What Enrichment Does¶
Enrichment runs as Stage 3 of the classification pipeline — after the Example Classifier and before the Anchor Classifier. It only processes transactions that were not resolved by the Example Classifier.
When a transaction requires enrichment, two methods are tried in order:
- Keyword lookup — each token in the transaction text is matched against a built-in German keyword map (
keywords_de.txt). A match immediately appends a descriptive phrase (e.g.edeka→"EDEKA Lebensmittel Supermarkt") with no network call. - Web search — if no keyword match, and SearXNG is configured and reachable, a search is performed for the counterparty name. The top result's title and first sentence are appended to the transaction text.
The enriched text is then passed to the Anchor Classifier (Stage 4) only.
Example:
| Without enrichment | With enrichment |
|---|---|
KARTE 09.05 EDEKA |
KARTE 09.05 EDEKA — EDEKA ist ein deutsches Lebensmittelnetz... |
The embedding for the enriched version clusters much closer to other "Groceries" examples.
SearXNG — Why Self-Hosted¶
SWEN uses SearXNG — a self-hosted, privacy-respecting meta-search engine.

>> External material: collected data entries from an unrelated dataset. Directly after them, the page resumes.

/-- AND, ADD and LDA (R131, R132, R133; D3, D4) in every state, direct and indirect: the whole next state. -/
def Obligations.AndAddLdaResults : Prop :=
  ∀ (ind : Bool) (addr : Addr) (s : State), ∃ a, effectiveAddress s.mem addr ind = .ok a ∧
    exec (.and ind addr) s =
      .next { s with ar := a, dr := s.mem.word a.toNat, ac := s.ac &&& s.mem.word a.toNat, sc := 0 } ∧
    exec (.add ind addr) s =
      .next { s with ar := a, dr := s.mem.word a.toNat, ac := s.ac + s.mem.word a.toNat,
                     e := BitVec.ofNat 1 ((s.ac.toNat + (s.mem.word a.toNat).toNat) / 65536), sc := 0 } ∧
    exec (.lda ind addr) s = .next { s with ar := a, dr := s.mem.word a.toNat, ac := s.mem.word a.toNat, sc := 0 }

/-- STA, BUN and BSA (R134, R135, R136; D3, D4) in every state, direct and indirect: the whole next state, and in a canonical
memory the word stored is read back. -/
def Obligations.StaBunBsaResults : Prop :=
  ∀ (ind : Bool) (addr : Addr) (s : State), ∃ a, effectiveAddress s.mem addr ind = .ok a ∧
    exec (.sta ind addr) s = .next { s with ar := a, mem := s.mem.setWord a.toNat s.ac, sc := 0 } ∧
    exec (.bun ind addr) s = .next { s with ar := a, pc := a, sc := 0 } ∧
    exec (.bsa ind addr) s =
      .next { s with ar := a + 1, pc := a + 1, mem := s.mem.setWord a.toNat (BitVec.ofNat 16 s.pc.toNat), sc := 0 } ∧
    (s.mem.wf = true → ∀ v, (s.mem.setWord a.toNat v).word a.toNat = v)

/-- ISZ (R137; D3, D4, D31) in every state, direct and indirect: the whole next state. -/
def Obligations.IszResult : Prop :=
  ∀ (ind : Bool) (addr : Addr) (s : State), ∃ a, effectiveAddress s.mem addr ind = .ok a ∧
    ((s.mem.word a.toNat).toNat = 0xFFFF →
      exec (.isz ind addr) s = .next { s with ar := a, dr := 0, mem := s.mem.setWord a.toNat 0, pc := s.pc + 1, sc := 0 }) ∧
    ((s.mem.word a.toNat).toNat ≠ 0xFFFF →
      exec (.isz ind addr) s =
        .next { s with ar := a, dr := s.mem.word a.toNat + 1, mem := s.mem.setWord a.toNat (s.mem.word a.toNat + 1), sc := 0 })

/-- The frame of the memory-reference instructions that store nothing: AND, ADD, LDA, BUN. AR and SC change in all (R101),
DR and AC in AND, ADD and LDA, E in ADD, PC in BUN. -/
def Obligations.NonStoringMemoryReferenceFrame : Prop :=
  ∀ (ind : Bool) (addr : Addr) (i : Instr) (s t : State),
    i = .and ind addr ∨ i = .add ind addr ∨ i = .lda ind addr ∨ i = .bun ind addr → exec i s = .next t →
    t.tr = s.tr ∧ t.ir = s.ir ∧ t.halted = s.halted ∧ t.inpr = s.inpr ∧ t.outr = s.outr ∧ t.fgi = s.fgi ∧ t.fgo = s.fgo ∧
    t.ien = s.ien ∧ (i ≠ .add ind addr → t.e = s.e) ∧ (i = .bun ind addr → t.ac = s.ac ∧ t.dr = s.dr) ∧
    (i ≠ .bun ind addr → t.pc = s.pc) ∧ (∀ b, t.mem.word b = s.mem.word b) ∧ sameProgramData s t

/-- The frame of the storing instructions STA, BSA, ISZ: every word but the one at the effective address keeps its value. AR and
SC change in all (R101), DR in ISZ, PC in BSA and ISZ. -/
def Obligations.StoringFrame : Prop :=
  ∀ (ind : Bool) (addr a : Addr) (i : Instr) (s t : State),
    i = .sta ind addr ∨ i = .bsa ind addr ∨ i = .isz ind addr → effectiveAddress s.mem addr ind = .ok a →
    exec i s = .next t →
    t.ac = s.ac ∧ t.tr = s.tr ∧ t.ir = s.ir ∧ t.e = s.e ∧ t.halted = s.halted ∧ t.inpr = s.inpr ∧ t.outr = s.outr ∧
    t.fgi = s.fgi ∧ t.fgo = s.fgo ∧ t.ien = s.ien ∧ (i ≠ .isz ind addr → t.dr = s.dr) ∧
    (i = .sta ind addr → t.pc = s.pc) ∧ (∀ b, b ≠ a.toNat → t.mem.word b = s.mem.word b) ∧ sameProgramData s t

/-- The calling convention of R136 (D3): `BSA a` continues at `a + 1`, and `BUN a I` in any later state whose memory is unchanged
returns to the word after the BSA. -/
def Obligations.SubroutineCallReturns : Prop :=
  ∀ (addr : Addr) (s t u v : State), s.mem.wf = true → exec (.bsa false addr) s = .next t → u.mem = t.mem →
    exec (.bun true addr) u = .next v → t.pc = addr + 1 ∧ v.pc = s.pc

/-- R64 and R336: what STA, BSA or ISZ stores is what the next fetch of that address reads, and the store does not change IR. -/
def Obligations.StoredWordIsFetched : Prop :=
  ∀ (ind : Bool) (addr a : Addr) (s t : State), s.mem.wf = true → s.halted = false →
    effectiveAddress s.mem addr ind = .ok a →
    (exec (.sta ind addr) s = .next t → t.ir = s.ir ∧ ∃ u, tick false { t with pc := a } = .next u ∧ u.ir = s.ac) ∧
    (exec (.bsa ind addr) s = .next t → t.ir = s.ir ∧
      ∃ u, tick false { t with pc := a } = .next u ∧ u.ir.toNat = s.pc.toNat) ∧
    (exec (.isz ind addr) s = .next t → t.ir = s.ir ∧
      ∃ u, tick false { t with pc := a } = .next u ∧ u.ir = s.mem.word a.toNat + 1)

/-! ## Register-reference and input/output instructions -/

/-- CLA, CLE, CMA, CME, CIR, CIL and INC (R161 to R167; D3) in every state: the whole next state. AR keeps the word's low
12 bits from decode (D6). -/
def Obligations.AccumulatorAndCarryResults : Prop :=
  ∀ s : State,
    exec .cla s = .next { s with ar := 0x800#12, ac := 0, sc := 0 } ∧
    exec .cle s = .next { s with ar := 0x400#12, e := 0, sc := 0 } ∧
    exec .cma s = .next { s with ar := 0x200#12, ac := BitVec.ofNat 16 (65535 - s.ac.toNat), sc := 0 } ∧
    exec .cme s = .next { s with ar := 0x100#12, e := BitVec.ofNat 1 (1 - s.e.toNat), sc := 0 } ∧
    exec .cir s =
      .next { s with ar := 0x080#12, ac := BitVec.ofNat 16 (s.e.toNat * 32768 + s.ac.toNat / 2),
                     e := BitVec.ofNat 1 (s.ac.toNat % 2), sc := 0 } ∧
    exec .cil s =
      .next { s with ar := 0x040#12, ac := BitVec.ofNat 16 (s.ac.toNat * 2 + s.e.toNat),
                     e := BitVec.ofNat 1 (s.ac.toNat / 32768), sc := 0 } ∧
    exec .inc s = .next { s with ar := 0x020#12, ac := BitVec.ofNat 16 (s.ac.toNat + 1), sc := 0 }

/-- SPA, SNA, SZA, SZE, SKI and SKO (R168 to R171, R193, R194; D3, D9) in every state: the whole next state; a skip passes over
exactly one word. -/
def Obligations.SkipResults : Prop :=
  ∀ s : State,
    exec .spa s = .next { s with ar := 0x010#12, pc := if 0 ≤ s.ac.toInt then s.pc + 1 else s.pc, sc := 0 } ∧
    exec .sna s = .next { s with ar := 0x008#12, pc := if s.ac.toInt < 0 then s.pc + 1 else s.pc, sc := 0 } ∧
    exec .sza s = .next { s with ar := 0x004#12, pc := if s.ac = 0 then s.pc + 1 else s.pc, sc := 0 } ∧
    exec .sze s = .next { s with ar := 0x002#12, pc := if s.e = 0 then s.pc + 1 else s.pc, sc := 0 } ∧
    exec .ski s = .next { s with ar := 0x200#12, pc := if s.fgi = 1 then s.pc + 1 else s.pc, sc := 0 } ∧
    exec .sko s = .next { s with ar := 0x100#12, pc := if s.fgo = 1 then s.pc + 1 else s.pc, sc := 0 }

/-- HLT (R172; D10) and the storage instructions INP, OUT, ION, IOF (R191, R192, R195, R196; D3, D8, D9) in every state: the whole
next state. HLT emits no entry. -/
def Obligations.HaltAndIoResults : Prop :=
  ∀ s : State,
    exec .hlt s = .next { s with ar := 0x001#12, halted := true, sc := 0 } ∧
    exec .inp s = .next { s with ar := 0x800#12, ac := BitVec.ofNat 16 (s.ac.toNat / 256 * 256 + s.inpr.toNat), fgi := 0, sc := 0 } ∧
    exec .out s = .next { s with ar := 0x400#12, outr := BitVec.ofNat 8 (s.ac.toNat % 256), fgo := 0, sc := 0 } ∧
    exec .ion s = .next { s with ar := 0x080#12, ien := 1, sc := 0 } ∧
    exec .iof s = .next { s with ar := 0x040#12, ien := 0, sc := 0 }

/-- The frame of the register-reference and input/output instructions: none stores, none writes DR, TR, IR or INPR, and each other
register is written only by the instructions R40 lists. -/
def Obligations.RegisterAndIoFrame : Prop :=
  ∀ (i : Instr) (s t : State), isMri i = false → exec i s = .next t →
    t.dr = s.dr ∧ t.tr = s.tr ∧ t.ir = s.ir ∧ t.inpr = s.inpr ∧
    (i ∉ [.cla, .cma, .cir, .cil, .inc, .inp] → t.ac = s.ac) ∧
    (i ∉ [.cle, .cme, .cir, .cil] → t.e = s.e) ∧
    (i ∉ [.spa, .sna, .sza, .sze, .ski, .sko] → t.pc = s.pc) ∧
    (i ≠ .hlt → t.halted = s.halted) ∧ (i ≠ .out → t.outr = s.outr ∧ t.fgo = s.fgo) ∧ (i ≠ .inp → t.fgi = s.fgi) ∧
    (i ∉ [.ion, .iof] → t.ien = s.ien) ∧ (∀ a, t.mem.word a = s.mem.word a) ∧ sameProgramData s t

/-- The corner cases of R163, R165, R166 and R169: CIL undoes CIR, 17 CIRs in a row restore AC and E, CMA then INC negates, and exactly
one of SPA and SNA skips. -/
def Obligations.RotateNegateAndSignCorners : Prop :=
  (∀ s t u : State, exec .cir s = .next t → exec .cil t = .next u → u.ac = s.ac ∧ u.e = s.e) ∧
  (∀ s : State, ∃ t, execTimes .cir 17 s = .next t ∧ t.ac = s.ac ∧ t.e = s.e) ∧
  (∀ s t u : State, exec .cma s = .next t → exec .inc t = .next u → u.ac = -s.ac ∧ u.e = s.e) ∧
  (∀ s t u : State, exec .spa s = .next t → exec .sna s = .next u →
    (t.pc = s.pc + 1 ∧ u.pc = s.pc) ∨ (t.pc = s.pc ∧ u.pc = s.pc + 1))

/-- R32 (D9): in every state that host operations reach, SKI and SKO do not skip and INP clears the low byte of AC. -/
def Obligations.IoPollingNeverSkips : Prop :=
  ∀ s t u v : State, Reachable s → exec .ski s = .next t → exec .sko s = .next u → exec .inp s = .next v →
    t.pc = s.pc ∧ u.pc = s.pc ∧ v.ac = s.ac &&& 0xFF00#16

/-! ## Rules about the whole machine -/

/-- R24: only the fetch tick writes IR; R27: no tick writes TR; R36: no tick writes SourceProgram, ST or AP; nor INPR (R31). -/
def Obligations.TicksLeaveUntouchedRegisters : Prop :=
  ∀ (debug : Bool) (s t : State), tick debug s = .next t →
    (s.sc ≠ 0 ∨ s.halted = true → t.ir = s.ir) ∧ t.tr = s.tr ∧ t.inpr = s.inpr ∧
    t.source = s.source ∧ t.symbols = s.symbols ∧ t.program = s.program

/-- R22 and R28 (D3): the micro-steps that write AC and E are those of the instructions the rules name, at their last SC. -/
def Obligations.OnlyNamedInstructionsWriteAcAndE : Prop :=
  ∀ (debug : Bool) (s t : State), tick debug s = .next t →
    (t.ac ≠ s.ac → s.halted = false ∧ ∃ i, decode s.ir = .ok i ∧ s.sc = lastSc i ∧
      mnemonicOf i ∈ ["AND".toList, "ADD".toList, "LDA".toList, "CLA".toList, "CMA".toList, "CIR".toList, "CIL".toList,
        "INC".toList, "INP".toList]) ∧
    (t.e ≠ s.e → s.halted = false ∧ ∃ i, decode s.ir = .ok i ∧ s.sc = lastSc i ∧
      mnemonicOf i ∈ ["ADD".toList, "CLE".toList, "CME".toList, "CIR".toList, "CIL".toList])

/-- R26: where PC goes in a tick. -/
def Obligations.ProgramCounterWriters : Prop :=
  ∀ (debug : Bool) (s t : State), s.halted = false → tick debug s = .next t →
    (s.sc = 0 → t.pc = s.pc + 1) ∧ (s.sc = 1 → t.pc = s.pc) ∧
    (2 ≤ s.sc → t.pc ≠ s.pc → ∃ i, decode s.ir = .ok i ∧ s.sc = lastSc i ∧
      ((mnemonicOf i ∈ ["BUN".toList, "BSA".toList] ∧ t.pc = s.ar) ∨
       (mnemonicOf i ∈ ["ISZ".toList, "SPA".toList, "SNA".toList, "SZA".toList, "SZE".toList, "SKI".toList, "SKO".toList] ∧
         t.pc = s.pc + 1)))

/-- R57 and R25: a tick writes at most one memory word, at the address in AR, and only for STA, BSA and ISZ. -/
def Obligations.TickStoresOnlyAtAr : Prop :=
  ∀ (debug : Bool) (s t : State), tick debug s = .next t →
    (∀ b, b ≠ s.ar.toNat → t.mem.word b = s.mem.word b) ∧
    (t.mem ≠ s.mem → s.halted = false ∧ 2 ≤ s.sc ∧ ∃ ind addr,
      decode s.ir = .ok (.sta ind addr) ∨ decode s.ir = .ok (.bsa ind addr) ∨ decode s.ir = .ok (.isz ind addr))

/-- R33 (D8): IEN is written by ION and IOF alone and has no effect on execution; R27 (D8): TR is neither written nor read. Two
states that differ only in IEN and TR take ticks and steps that differ only in them. -/
def Obligations.IenAndTrHaveNoEffect : Prop :=
  (∀ (i : Instr) (s t : State), exec i s = .next t →
    (i = .ion → t.ien = 1) ∧ (i = .iof → t.ien = 0) ∧ (i ≠ .ion → i ≠ .iof → t.ien = s.ien) ∧ t.tr = s.tr) ∧
  (∀ s u : State, forgetIenTr s = forgetIenTr u →
    (∀ debug, sameUpTo forgetIenTr (tick debug s) (tick debug u)) ∧ sameUpTo forgetIenTr (step s) (step u))

/-- R36: no instruction reads SourceProgram, ST, AP or the log: what a tick or a step does to the registers and to memory does not
depend on them. -/
def Obligations.EngineIgnoresProgramData : Prop :=
  ∀ s u : State, forgetProgramData s = forgetProgramData u →
    (∀ debug, sameUpTo forgetProgramData (tick debug s) (tick debug u)) ∧ sameUpTo forgetProgramData (step s) (step u)

/-! ## Memory -/

/-- R51 and R52: the memory primitives. In range, a read answers the word and a write makes that address read as the word written
and every other address as before; beyond 4095 both raise AddressOutOfRange and do nothing. That memory is in canonical form,
before and after, is the model's choice (log 1). -/
def Obligations.MemoryPrimitives : Prop :=
  ∀ (m : Memory) (a : Nat) (v : Word), m.wf = true →
    (a < 4096 → memRead m a = .ok (m.word a) ∧
      ∃ m', memWrite m a v = .ok m' ∧ m'.wf = true ∧ m'.word a = v ∧ ∀ b, b ≠ a → m'.word b = m.word b) ∧
    (4096 ≤ a → memRead m a = .error (.raised (.addressOutOfRange a)) ∧
      memWrite m a v = .error (.raised (.addressOutOfRange a)))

Reasons:
- No API key needed — SearXNG aggregates public search engines, no paid subscription
- No data leakage — your transaction counterparty names never reach Google or Bing directly
- Configurable — you can point SearXNG at specific search engines or disable it entirely
- Runs alongside SWEN — included in
docker-compose.yml, no extra setup
Configuration¶
| Environment variable | Default | Description |
|---|---|---|
SWEN_ML_ENRICHMENT_SEARXNG_URL |
http://localhost:8888 |
URL of your SearXNG instance. Set to http://searxng:8080 when using Docker Compose |
SWEN_ML_ENRICHMENT_ENABLED |
true |
Set to false to disable SearXNG-based enrichment (keyword enrichment still runs) |
SWEN_ML_ENRICHMENT_SEARCH_TIMEOUT |
5.0 |
Max seconds to wait for a SearXNG response |
SWEN_ML_ENRICHMENT_RATE_LIMIT_SECONDS |
1.0 |
Minimum seconds between SearXNG requests |
SWEN_ML_ENRICHMENT_CACHE_TTL_DAYS |
7 |
How long search results are cached (in days) |
SWEN_ML_ENRICHMENT_MAX_CACHE_SIZE |
10000 |
Maximum number of cached enrichment entries |
Set these in config/.env:
When Enrichment Is Skipped¶
Enrichment is skipped (gracefully) when:
SWEN_ML_ENRICHMENT_ENABLED=false- The SearXNG service is unreachable (connection refused, DNS failure)
- The lookup takes longer than
SWEN_ML_ENRICHMENT_TIMEOUT_SECONDS - No meaningful counterparty name could be extracted
- The result is already cached from a previous lookup
In all these cases, classification falls through to Tier 1 with the un-enriched text. Enrichment failure never prevents classification.
Caching¶
Enrichment results are cached in the ML service's SQLite database keyed by the (normalised) counterparty name. The default TTL is 7 days. This means:
REWE MARKT HAMBURGonly triggers one SearXNG lookup, then uses the cached description for all future REWE transactions- The cache warms up quickly after the first few hundred transactions
Rate Limiting¶
SearXNG itself applies rate limiting to the upstream search engines it queries. SWEN's enrichment client does not add additional rate limiting beyond the timeout. If you are running a high-volume import (thousands of transactions), enrichment may be throttled by SearXNG's upstream limits. In that case, set SWEN_ML_ENRICHMENT_ENABLED=false for the initial bulk import, then re-enable it for ongoing use.
Disabling SearXNG Entirely¶
If you prefer not to run SearXNG at all:
- Set
SWEN_ML_ENRICHMENT_ENABLED=falseinconfig/.env - Comment out the
searxngservice indocker-compose.yml
Keyword enrichment (via keywords_de.txt) continues to run regardless. Classification still works via the Example Classifier and Anchor Classifier.